1. The utility model provides a portable substation overvoltage monitoring devices which characterized in that includes:

the device comprises a bar-shaped electrode (1), wherein two ends of the bar-shaped electrode (1) are respectively connected with a second insulator (2) and a first insulator (13) and are arranged in parallel with a drainage wire (8) between electrical equipment, and the second insulator (2) and the first insulator (13) are respectively fixed on an electrical equipment support column (11);

the multi-path selection low-voltage capacitance box (5), the multi-path selection low-voltage capacitance box (5) is electrically connected with the strip-shaped electrode (1) through a shielding signal wire (3);

the wave recorder (6), the wave recorder (6) is electrically connected with the multi-path selection low-voltage capacitor box (5), and the multi-path selection low-voltage capacitor box (5) and the wave recorder (6) are both arranged in the electrical equipment terminal box (7);

one end of the strip-shaped electrode (1) is electrically connected to the first insulator (13) through a first bowl head hanging ring (14); the other end of the strip-shaped electrode (1) is electrically connected to the second insulator (2) through a turn buckle (10) and a second bowl head hanging ring (9);

the multiplex low-voltage capacitor box (5) comprises three voltage-dividing capacitors, and the capacitance of each voltage-dividing capacitor is 0.01 mu F, 0.02 mu F and 0.03 mu F.

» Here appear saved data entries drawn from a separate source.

/-- Decode the code word number `wa` (its device address divided by 16). The code covers the ciphertext of a DDR word, and reserved
words are recognised before any decryption (R275). A granule whose partition lost its key reads as poison (R263). -/
def Fab.decodeWord (f : Fab) (wa : Nat) : WordRd :=
  let a := 16 * wa
  let ddr := isDdr a
  let tag := if ddr then Store.get 0 f.key wa else 1
  let er := Store.get (0 : BitVec 160) f.err wa
  if ddr && f.lost.contains ((a - ddrBase) / 0x10000000) then ⟨.poison, 0, 0, 0⟩
  else if er = 0 && !(ddr && tag == 0) then
    ⟨.clean, if ddr then f.decrypt a tag 0 else readN f.mem a 16, 0, 0⟩
  else
    let r := rsDecode ddr (if ddr && tag == 0 then er ^^^ zeroMarker else er)
    let left := natBits r.word.toNat 32 128
    match r.out with
    | .clean | .corrected =>
      ⟨r.out, if ddr then f.decrypt a tag left else readN f.mem a 16 ^^^ left, r.sym, r.syn⟩
    | .zero => ⟨.zero, 0, 0, r.syn⟩
    | o => ⟨o, 0, 0, r.syn⟩

/-- Does a read of the code word meet the outcome of poison (R278)? -/
def RsOut.bad : RsOut → Bool
  | .poison | .uncorrectable => true
  | _ => false

/-- Enter a corrected word in the log and count it (R277, R295). -/
def Fab.noteCe (f : Fab) (src wa : Nat) (r : WordRd) : Fab :=
  let f := f.stick (if isDdr (16 * wa) then Reg.SCRUB_ERRCNT_DDR_CE else Reg.SCRUB_ERRCNT_SRAM_CE) 1
  let f := if f.bit Reg.SCRUB_CE_LOG_VALID then f
    else
      let f := f.set Reg.SCRUB_CE_LOG_ADDR (16 * wa)
      let f := f.set Reg.SCRUB_CE_LOG_SYM r.sym
      let f := f.set Reg.SCRUB_CE_LOG_SOURCE src
      let f := f.set Reg.SCRUB_CE_LOG_VALID 1
      f.set Reg.SCRUB_SYND_S r.syn
  if (Store.get (⟨0, false⟩ : Repair) f.repair (f.repairKey (16 * wa))).addr = 0 then
    { f with repair := Store.set ⟨0, false⟩ f.repair (f.repairKey (16 * wa)) ⟨16 * wa + 1, false⟩ }
  else f

/-- Enter a word in the log of uncorrectable words when it is free (R278, R279, R295). -/
def Fab.logUe (f : Fab) (src wa syn : Nat) (dstate partialW : Bool) (dcn : Nat) : Fab :=
  if f.bit Reg.SCRUB_UE_LOG_VALID then f
  else
    let f := f.set Reg.SCRUB_UE_LOG_ADDR (16 * wa)
    let f := f.set Reg.SCRUB_UE_LOG_SOURCE src
    let f := f.set Reg.SCRUB_UE_LOG_DSTATE (b2n dstate)
    let f := f.set Reg.SCRUB_UE_LOG_PARTIAL (b2n partialW)
    let f := f.set Reg.SCRUB_UE_LOG_VALID 1
    let f := f.set Reg.SCRUB_UE_DCN_DCN dcn
    f.set Reg.SCRUB_SYND_S syn

/-- The effects of an UNCORRECTABLE outcome but for MEM_UE: count, and the poison rewrite in the repair entry (R278). -/
def Fab.countUe (f : Fab) (wa : Nat) : Fab :=
  let f := f.stick (if isDdr (16 * wa) then Reg.SCRUB_ERRCNT_DDR_UE else Reg.SCRUB_ERRCNT_SRAM_UE) 1
  if (Store.get (⟨0, false⟩ : Repair) f.repair (f.repairKey (16 * wa))).addr = 0 then
    { f with repair := Store.set ⟨0, false⟩ f.repair (f.repairKey (16 * wa)) ⟨16 * wa + 1, true⟩ }
  else f

/-- The effects of reading one code word on the logs (R277, R278): `src` is the SOURCE code of the reader. -/
def Fab.noteRead (f : Fab) (src wa : Nat) (r : WordRd) : Fab :=
  match r.out with
  | .corrected => f.noteCe src wa r
  | .uncorrectable => ((f.logUe src wa r.syn false false 0).countUe wa).raise 1 true
  | _ => f

/-- The result of a read: the bytes, the address of the first word that read as poison, and the fabric after. -/
structure MemRd where
  data : Nat
  bad  : Option Nat
  fab  : Fab
  deriving DecidableEq, Repr

/-- Read the code words `wa`, `wa + 1`, … for `cnt` words; data is little-endian in word order. -/
def Fab.readWords (f : Fab) (src wa : Nat) : Nat → MemRd
  | 0 => ⟨0, none, f⟩
  | cnt + 1 =>
    let r := f.decodeWord wa
    let rest := (f.noteRead src wa r).readWords src (wa + 1) cnt
    ⟨r.data + 2 ^ 128 * rest.data, if r.out.bad then some (16 * wa) else rest.bad, rest.fab⟩

/-- Read `n` bytes at `a` (1 ≤ n) with the outcomes of R277 and R278. -/
def Fab.read (f : Fab) (src a n : Nat) : MemRd :=
  let w0 := a / 16
  let r := f.readWords src w0 ((a + n - 1) / 16 - w0 + 1)
  ⟨natBits r.data (8 * (a % 16)) (8 * n), r.bad, r.fab⟩

/-- Lose the reservations of the block's engines on the 32-byte row that holds device address `a` (R228). -/
def Fab.loseResv (f : Fab) (a : Nat) : Fab :=
  if 0x0100000000 ≤ a && a < 0x0103000000 then
    let b := (a - 0x0100000000) / 0x200000
    let ea := 0x100000 + (a - 0x0100000000) % 0x200000
    (List.range 8).foldl (fun g i =>
      let en := g.engine (8 * b + i)
      if en.bit Ecs.RESV_VALID && en.get Ecs.RESV_ROW == ea / 32 then
        g.setEng (8 * b + i) (en.setEcsReg Ecs.RESV 0)
      else g) f
  else f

2. The substation overvoltage monitoring device according to claim 1, wherein the multiplexing low-voltage capacitor box (5) comprises a plurality of voltage-dividing capacitors, one end of each voltage-dividing capacitor is electrically connected with the strip electrode (1) and the wave recorder (6), and the other end of each voltage-dividing capacitor is grounded.

3. The substation overvoltage monitoring device according to claim 1, wherein the second insulator (2) and the first insulator (13) are respectively connected with a hoop (4) through a ball suspension ring (12), and the second insulator (2) and the first insulator (13) are respectively fixed on the electrical equipment support column (11) through the hoop (4).

4. Substation overvoltage monitoring device according to claim 1, characterized in that the wave recorder (6) is powered by an alternating current power supply in the electrical equipment terminal box (7).

5. Substation overvoltage monitoring device according to claim 1, characterized in that the strip-shaped electrodes (1) are aluminum wire strip-shaped electrodes (1).

6. Substation overvoltage monitoring device according to claim 1, characterized in that the second insulator (2) and the first insulator (13) are both disc insulators.